Yeah – benchmarking can be tough.

One thing to consider is that if you have enough data to require pmap, it’s quite likely that performance is dominated by hard drive/memory cache issues rather than any CPU-related optimization. This could explain the unreasonable-seeming speedup you’re getting.

And btw hyperthreading is like 2 cpu cores that share most of their innards. Under ideal situations, they can act like 2 separate cores, but in the worst case scenario (maximum contention), they’ll act like one core.


#12

Ah, thanks for explaining about hyperthreading. That makes sense of everything I’ve heard. It’s like 8 CPUs or like 4 CPUs, depending on the situation, so neither is exactly right in general.

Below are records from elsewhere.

/-! Each command that passed its own checks comes to its launch (R171 to R174, R201, R205, R206, R231). -/

theorem runDecode_refused {s : State} (hbroken : ¬LaunchOk s.params s.eng) : ∃ r, runDecode s none = .refused r :=
  launch_refused hbroken _

theorem runUpdate_refused {s : State} (hargs : updateArgs s.eng = none) (hbroken : ¬LaunchOk s.params s.eng) :
    ∃ r, runUpdate s = .refused r := by
  simp only [runUpdate, hargs]
  exact launch_refused hbroken _

theorem runEncode_refused {s : State} (hargs : encodeArgs s.eng = none) (hfloor : 64 < s.eng.inLen.toNat)
    (hmax : s.eng.inLen.toNat ≤ 65536) (hbroken : ¬LaunchOk s.params s.eng) : ∃ r, runEncode s = .refused r := by
  obtain ⟨c, hcls⟩ := exists_classOf (Nat.one_le_of_lt hfloor) hmax
  simp only [runEncode, hargs, if_neg (Nat.not_le_of_lt (gainThreshold_lt hfloor)), hcls]
  exact launch_refused hbroken _

theorem runEncodeDelta_refused {s : State} (hargs : encodeDeltaArgs s.eng = none) (hfloor : 64 < s.eng.inLen.toNat)
    (hrange : encodeDeltaRange s.eng = none) (hbroken : ¬LaunchOk s.params s.eng) :
    ∃ r, runEncodeDelta s = .refused r := by
  obtain ⟨c, hcls⟩ := exists_classOf (Nat.le_add_left_of_le (Nat.one_le_of_lt hfloor)) (encodeDeltaRange_none hrange)
  simp only [runEncodeDelta, hargs, if_neg (Nat.not_le_of_lt (gainThreshold_lt hfloor)), hrange, hcls]
  exact launch_refused hbroken _

/-- Settles O22: a command that passed its own checks comes to its launch, which a broken premise refuses. -/
theorem brokenLaunchIsRefused : Obligations.BrokenLaunchIsRefused := by
  intro s e
  refine ⟨?decode, ?decodeDelta, ?update, ?encode, ?encodeDelta⟩
  case decode =>
    rintro rfl hargs hbroken
    change ∃ r, runDecode (s.accept opDecode) (decodeArgs (s.latched 2)) = .refused r
    rw [hargs]
    exact runDecode_refused (s := s.accept opDecode) hbroken
  case decodeDelta =>
    rintro rfl hpresent hargs hbroken
    have hrun : exec .decodeDelta s = runDecode (s.accept opDecodeDelta) (decodeDeltaArgs (s.latched 5)) :=
      if_pos hpresent
    rw [hrun, hargs]
    exact runDecode_refused (s := s.accept opDecodeDelta) hbroken
  case update =>
    rintro rfl hpresent hargs hbroken
    have hrun : exec .updateDeltaState s = runUpdate (s.accept opUpdate) := if_pos hpresent
    rw [hrun]
    exact runUpdate_refused (s := s.accept opUpdate) hargs hbroken
  case encode =>
    rintro rfl hargs hfloor hmax hbroken
    exact runEncode_refused (s := s.accept opEncode) hargs hfloor hmax hbroken
  case encodeDelta =>
    rintro rfl hpresent hargs hfloor hrange hbroken
    have hrun : exec .encodeDelta s = runEncodeDelta (s.accept opEncodeDelta) := if_pos hpresent
    rw [hrun]
    exact runEncodeDelta_refused (s := s.accept opEncodeDelta) hargs hfloor hrange hbroken

end Sys2Proof.Machine
end

section
/-! The host's accesses to memory during a command (20_memory.md R67, 70_reset_and_hazards.md R331). -/

namespace Sys2Proof.Machine

/-- A block that is idle, or an address outside the spans, passes the host port's check of an access (R67). -/
theorem not_busy_and_held {s : State} {spans : List Span} {a : Nat}
    (h : s.busy = false ∨ ∀ r ∈ spans, spanHolds r a = false) :
    ¬(s.busy = true ∧ spans.any (fun r => spanHolds r a) = true) := by
  rintro ⟨hbusy, hheld⟩
  obtain ⟨r, hr, hin⟩ := List.any_eq_true.mp hheld
  obtain hidle | hout := h
  · simp [hidle] at hbusy
  · simp [hout r hr] at hin

/-- Settles O48: a write that lands meets the one check of `hostMemWrite`, a read that of `hostMemRead`. -/
theorem hostMemoryAccess : Obligations.HostMemoryAccess := by
  intro s a v rest
  constructor <;> intro h <;> rw [step_of_due h]
  · constructor
    · intro hbusy hin
      exact if_pos ⟨hbusy, List.any_eq_true.mpr hin⟩
    · intro hfree
      exact ⟨_, if_neg (not_busy_and_held hfree), rfl, rfl, fun b => Memory.read_write _ _ _ _⟩
  · refine ⟨_, rfl, ?_⟩
    unfold State.hostMemRead
    split
    next hopen => exact ⟨rfl, rfl, fun _ => rfl, fun hfree => absurd hopen (not_busy_and_held hfree)⟩
    next => exact ⟨rfl, rfl, fun _ => rfl, fun _ => rfl⟩

end Sys2Proof.Machine
end

section
/-! The regions an engine step writes: those of its command (20_memory.md R61, R62). -/

namespace Sys2Proof.Machine

/-- The command may write the byte at the address (R61). -/
def Engine.MayWrite (e : Engine) (a : Nat) : Prop := ∃ r ∈ e.written, spanHolds r a = true

theorem Edited.sameOutside {s t : State} {e : Engine} (h : Edited e.MayWrite s.mem t.mem) :
    SameOutside e.written s t := by
  intro a ha
  refine h.read_eq ?_
  rintro ⟨r, hr, hin⟩
  exact absurd ((ha r hr).symm.trans hin) (by decide)

/-- In a region that does not wrap, byte `k` is at the place `k` behind its base (R66). -/
theorem covers_of_no_wrap {P : Nat → Prop} {base : Addr} {len : Nat} (htop : base.toNat + len ≤ 2 ^ 64)
    (hplace : ∀ a, base.toNat ≤ a → a < base.toNat + len → P a) : Covers P base len := by
  refine ⟨hplace, fun k hk => ?_⟩
  have haddr : byteAddr base k = base.toNat + k := by
    rw [byteAddr, BitVec.toNat_add, BitVec.toNat_ofNat, Nat.add_mod_mod, Nat.mod_eq_of_lt (by omega)]
  rw [haddr]
  exact hplace _ (by omega) (by omega)

theorem covers_out {e : Engine} (huse : usesOut e.op = true) (htop : e.outAddr.toNat + e.outCap.toNat ≤ 2 ^ 64) :
    Covers e.MayWrite e.outAddr e.outCap.toNat :=
  covers_of_no_wrap htop fun a hlo hhi => ⟨_, outSpan_mem_written huse, (spanHolds_iff _ a).mpr ⟨hlo, hhi⟩⟩

theorem covers_table {e : Engine} (huse : usesState e.op = true)
    (htop : e.stateAddr.toNat + Config.stateMinSize ≤ 2 ^ 64) : Covers e.MayWrite e.stateAddr Config.stateMinSize :=
  covers_of_no_wrap htop fun a hlo hhi => ⟨_, stateSpan_mem_written huse, (spanHolds_iff _ a).mpr ⟨hlo, hhi⟩⟩

theorem covers_out_of_decoding {e : Engine} (h : e.decoding) : Covers e.MayWrite e.outAddr e.outCap.toNat := by
  obtain ⟨hop, -, -, -, -, htop, -⟩ := h
  exact covers_out (by obtain h | h := hop <;> rw [h] <;> decide) htop

theorem covers_table_of_encoding {e : Engine} (h : e.encoding) :
    Covers e.MayWrite e.stateAddr Config.stateMinSize := by
  obtain ⟨hop, htop, -⟩ := h
  exact covers_table (by obtain h | h | h := hop <;> rw [h] <;> decide) htop

/-- An encode that emits writes OUT, and its soft limit is within the capacity (41_encoder.md R175). -/
theorem covers_out_of_encoding {e : Engine} (h : e.encoding) (hne : e.op ≠ opUpdate) :
    Covers e.MayWrite e.outAddr e.outCap.toNat ∧ e.softEff ≤ e.outCap.toNat := by
  obtain ⟨hop, -, -, -, henc, -⟩ := h
  obtain ⟨-, -, hsoft, -, -, htop⟩ := henc hne
  refine ⟨covers_out ?_ htop, hsoft⟩
  obtain h | h | h := hop
  · rw [h]; decide
  · exact absurd h hne
  · rw [h]; decide

/-- A decoder that is not at a literal edits OUT alone. -/
theorem editsIn_of_decoding {e : Engine} (hdec : e.decoding) (hscan : e.stage ≠ .scan) (hemit : e.stage ≠ .emit)
    (hlit : e.stage = .literal → e.outPos < e.outCap.toNat) : e.EditsIn e.MayWrite where
  out _ := covers_out_of_decoding hdec
  table h := absurd h hscan
  literal h := (covers_out_of_decoding hdec).byte _ (hlit h)
  block h := absurd h hemit

/-- A sound engine edits the regions its command may write (R61). -/
theorem editsIn_of_sound {e : Engine} (h : e.sound) : e.EditsIn e.MayWrite := by
  unfold Engine.sound at h
  cases hstage : e.stage <;> simp only [hstage] at h
  case classByte | tag | nrChain | rChain =>
    exact editsIn_of_decoding h.1 (by simp [hstage]) (by simp [hstage]) (by simp [hstage])
  case literal =>
    obtain ⟨hdec, -, hpos, -, hroom⟩ := h
    have hcap : e.capEff ≤ e.outCap.toNat := Nat.min_le_left _ _
    exact editsIn_of_decoding hdec (by simp [hstage]) (by simp [hstage]) fun _ => by omega
  case scan =>
    exact ⟨fun hne => absurd hstage hne, fun _ => covers_table_of_encoding h.1, by simp [hstage], by simp [hstage]⟩
  case emit =>
    obtain ⟨hout, hsoft⟩ := covers_out_of_encoding h.1 h.2
    exact ⟨fun _ => hout, by simp [hstage], by simp [hstage], fun _ k hk => hout.byte k (by omega)⟩

/-- Settles O57: an engine step edits memory at the addresses of its stage (`engineStep_edited`), which in a sound
engine lie in OUT or STATE. -/
theorem engineWritesOnlyItsRegions : Obligations.EngineWritesOnlyItsRegions := by
  intro s t hs hhost h
  rw [step_of_no_host hhost] at h
  exact (engineStep_edited (fun hrun => editsIn_of_sound (hs hrun)) h).sameOutside

end Sys2Proof.Machine
end

section
/-! Words of the spec's encodings, decoded (20_memory.md R63; 30_encoding.md R90 to R97). -/

namespace Sys2Proof.Machine

/-- Settles O4: each word is decoded by its format's table; a tag's three bytes are little-endian (R63). -/
theorem sampleWordsDecode : Obligations.SampleWordsDecode := by
  exact ⟨rfl, rfl, rfl, rfl, rfl, rfl, rfl, rfl⟩

end Sys2Proof.Machine
end

section
/-! The fields of a tag (30_encoding.md R94, R95): the three rows of a class as one function of the fields. -/

namespace Sys2Proof

/-! ## Three adjacent fields of a word -/

/-- A word is its three adjacent fields. -/
theorem append_three_fields {a b c w : Nat} (h : a + b + c = w) (x : BitVec w) :
    (x.extractLsb' (c + b) a ++ x.extractLsb' c b ++ x.extractLsb' 0 c).cast h = x := by
  subst h
  rw [BitVec.extractLsb'_append_extractLsb'_eq_extractLsb' rfl, BitVec.extractLsb'_append_extractLsb', BitVec.cast_eq]

section
variable {a b c w : Nat} (h : a + b + c = w) (x : BitVec a) (y : BitVec b) (z : BitVec c)

theorem low_field_of_append : ((x ++ y ++ z).cast h).extractLsb' 0 c = z := by
  rw [BitVec.extractLsb'_cast, BitVec.extractLsb'_append_eq_right]

theorem middle_field_of_append : ((x ++ y ++ z).cast h).extractLsb' c b = y := by
  rw [BitVec.extractLsb'_cast, BitVec.extractLsb'_append_eq_of_le (Nat.le_refl c), Nat.sub_self,
    BitVec.extractLsb'_append_eq_right]

theorem high_field_of_append : ((x ++ y ++ z).cast h).extractLsb' (c + b) a = x := by
  rw [BitVec.extractLsb'_cast, BitVec.extractLsb'_append_eq_of_le (Nat.le_add_right c b), Nat.add_sub_cancel_left,
    BitVec.extractLsb'_append_eq_left]

end

/-! ## The rows of a class -/

/-- The three tag rows of a class, as functions of the fields they carry. -/
structure TagRows (nrLog2 rLog2 offLog2 : Nat) where
  fin : BitVec nrLog2 → Instr
  badEnd : BitVec nrLog2 → BitVec rLog2 → Instr
  rep : BitVec nrLog2 → BitVec rLog2 → BitVec offLog2 → Instr

/-- The row of the three fields: REP for a non-zero offset, else BAD_END for a non-zero r_field, else END (R95). -/
def TagRows.ofFields {n r o : Nat} (rows : TagRows n r o) (nf : BitVec n) (rf : BitVec r) (off : BitVec o) : Instr :=
  if off ≠ 0 then rows.rep nf rf off else if rf ≠ 0 then rows.badEnd nf rf else rows.fin nf

/-- The rows END, BAD_END and REP of each class, with the widths of the class (R94, 40_primitives.md R133). -/
def tagRows : (c : BlockClass) → TagRows (classParams c).nrLog2 (classParams c).rLog2 (classParams c).offLog2
  | .c0 => ⟨.endC0, .badEndC0, .repC0⟩
  | .c1 => ⟨.endC1, .badEndC1, .repC1⟩
  | .c2 => ⟨.endC2, .badEndC2, .repC2⟩
  | .c3 => ⟨.endC3, .badEndC3, .repC3⟩
  | .c4 => ⟨.endC4, .badEndC4, .repC4⟩

/-- The three fields fill the 24 bits of a tag (R94). -/
theorem tag_widths (c : BlockClass) :
    (classParams c).nrLog2 + (classParams c).rLog2 + (classParams c).offLog2 = 24 := by
  cases c <;> rfl

/-- A decoded tag is the row of its three fields. -/
theorem decodeTag_eq_ofFields (c : BlockClass) (t : BitVec 24) :
    decodeTag c t = (tagRows c).ofFields
      (t.extractLsb' ((classParams c).offLog2 + (classParams c).rLog2) (classParams c).nrLog2)
      (t.extractLsb' (classParams c).offLog2 (classParams c).rLog2) (t.extractLsb' 0 (classParams c).offLog2) := by
  cases c <;> rfl

/-- A well-formed tag row is the row of three fields: those it carries, and 0 for the others. -/
theorem exists_ofFields {i : Instr} {c : BlockClass} (hwf : i.wf = true) (hfmt : i.format = .tag c) :
    ∃ nf rf off, i = (tagRows c).ofFields nf rf off := by
  cases i <;> cases hfmt
  case endC0 nr | endC1 nr | endC2 nr | endC3 nr | endC4 nr => exact ⟨nr, 0, 0, rfl⟩
  case badEndC0 nr r | badEndC1 nr r | badEndC2 nr r | badEndC3 nr r | badEndC4 nr r =>
    exact ⟨nr, r, 0, (if_pos (bne_iff_ne.mp hwf)).symm⟩
  case repC0 nr r off | repC1 nr r off | repC2 nr r off | repC3 nr r off | repC4 nr r off =>
    exact ⟨nr, r, off, (if_pos (bne_iff_ne.mp hwf)).symm⟩

section
variable (c : BlockClass) (nf : BitVec (classParams c).nrLog2) (rf : BitVec (classParams c).rLog2)
  (off : BitVec (classParams c).offLog2)

/-- The row of the fields is of one of the three kinds, under its condition (R95). -/
theorem ofFields_cases :
    (off ≠ 0 ∧ (tagRows c).ofFields nf rf off = (tagRows c).rep nf rf off) ∨
    (off = 0 ∧ rf ≠ 0 ∧ (tagRows c).ofFields nf rf off = (tagRows c).badEnd nf rf) ∨
    (off = 0 ∧ rf = 0 ∧ (tagRows c).ofFields nf rf off = (tagRows c).fin nf) := by
  unfold TagRows.ofFields
  split
  next hoff => exact .inl ⟨hoff, rfl⟩
  next hoff =>
    split
    next hrf => exact .inr (.inl ⟨not_not.mp hoff, hrf, rfl⟩)
    next hrf => exact .inr (.inr ⟨not_not.mp hoff, not_not.mp hrf, rfl⟩)

theorem ofFields_wf : ((tagRows c).ofFields nf rf off).wf = true := by
  obtain ⟨hoff, h⟩ | ⟨-, hrf, h⟩ | ⟨-, -, h⟩ := ofFields_cases c nf rf off <;> rw [h]
  · cases c <;> exact bne_iff_ne.mpr hoff
  · cases c <;> exact bne_iff_ne.mpr hrf
  · cases c <;> rfl

/-- The row's tag is its three fields, nr_field on top (R94). -/
theorem encode_ofFields :
    encode ((tagRows c).ofFields nf rf off) = tagBytes ((nf ++ rf ++ off).cast (tag_widths c)) := by
  obtain ⟨-, h⟩ | ⟨rfl, -, h⟩ | ⟨rfl, rfl, h⟩ := ofFields_cases c nf rf off <;> rw [h] <;> cases c <;> rfl

/-- Three fields put together decode to their row. -/
theorem decodeTag_append : decodeTag c ((nf ++ rf ++ off).cast (tag_widths c)) = (tagRows c).ofFields nf rf off := by
  rw [decodeTag_eq_ofFields, low_field_of_append, middle_field_of_append, high_field_of_append]

open Machine in
theorem tagFields_ofFields :
    tagFields ((tagRows c).ofFields nf rf off) = some (c, nf.toNat, rf.toNat, off.toNat) := by
  obtain ⟨-, h⟩ | ⟨rfl, -, h⟩ | ⟨rfl, rfl, h⟩ := ofFields_cases c nf rf off <;> rw [h] <;> cases c <;> rfl

open Machine in
theorem isRep_rows : isRep ((tagRows c).rep nf rf off) = true ∧ isRep ((tagRows c).badEnd nf rf) = false ∧
    isRep ((tagRows c).fin nf) = false := by
  cases c <;> exact ⟨rfl, rfl, rfl⟩

open Machine in
theorem isEnd_rows : isEnd ((tagRows c).rep nf rf off) = false ∧ isEnd ((tagRows c).badEnd nf rf) = false ∧
    isEnd ((tagRows c).fin nf) = true := by
  cases c <;> exact ⟨rfl, rfl, rfl⟩

open Machine in
theorem isRep_ofFields : isRep ((tagRows c).ofFields nf rf off) = true ↔ off ≠ 0 := by
  obtain ⟨hrep, hbad, hend⟩ := isRep_rows c nf rf off
  obtain ⟨hoff, h⟩ | ⟨hoff, -, h⟩ | ⟨hoff, -, h⟩ := ofFields_cases c nf rf off <;> rw [h]
  · exact iff_of_true hrep hoff
  · exact iff_of_false (ne_true_of_eq_false hbad) (not_not.mpr hoff)
  · exact iff_of_false (ne_true_of_eq_false hend) (not_not.mpr hoff)

open Machine in
theorem isEnd_ofFields : isEnd ((tagRows c).ofFields nf rf off) = true ↔ off = 0 ∧ rf = 0 := by
  obtain ⟨hrep, hbad, hend⟩ := isEnd_rows c nf rf off
  obtain ⟨hoff, h⟩ | ⟨-, hrf, h⟩ | ⟨hoff, hrf, h⟩ := ofFields_cases c nf rf off <;> rw [h]
  · exact iff_of_false (ne_true_of_eq_false hrep) fun hzero => hoff hzero.1
  · exact iff_of_false (ne_true_of_eq_false hbad) fun hzero => hrf hzero.2
  · exact iff_of_true hend ⟨hoff, hrf⟩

I might try playing with the number of processes parameter in Parmap. By default it seems to use seven on my four-core machine, and (I think) two on my two-core machine.

Ah, hmm. OK. The test constructs two 1000x1000 matrix from four matrices of the same size. I use Owl's matrix arithmetic for parts of this, but most of it has to be done by hand, so there’s a small but significant bit of calculation needed to create each element in the new matrices. It might be interesting to check whether there’s swapping happening. I don’t think so, but I haven’t watched carefully, and I certainly haven’t messed around with any OCaml memory configuration parameters. I’ll leave the operating system and hardward to deal with caching … :slight_smile: I’m not going for every little bit of optimization.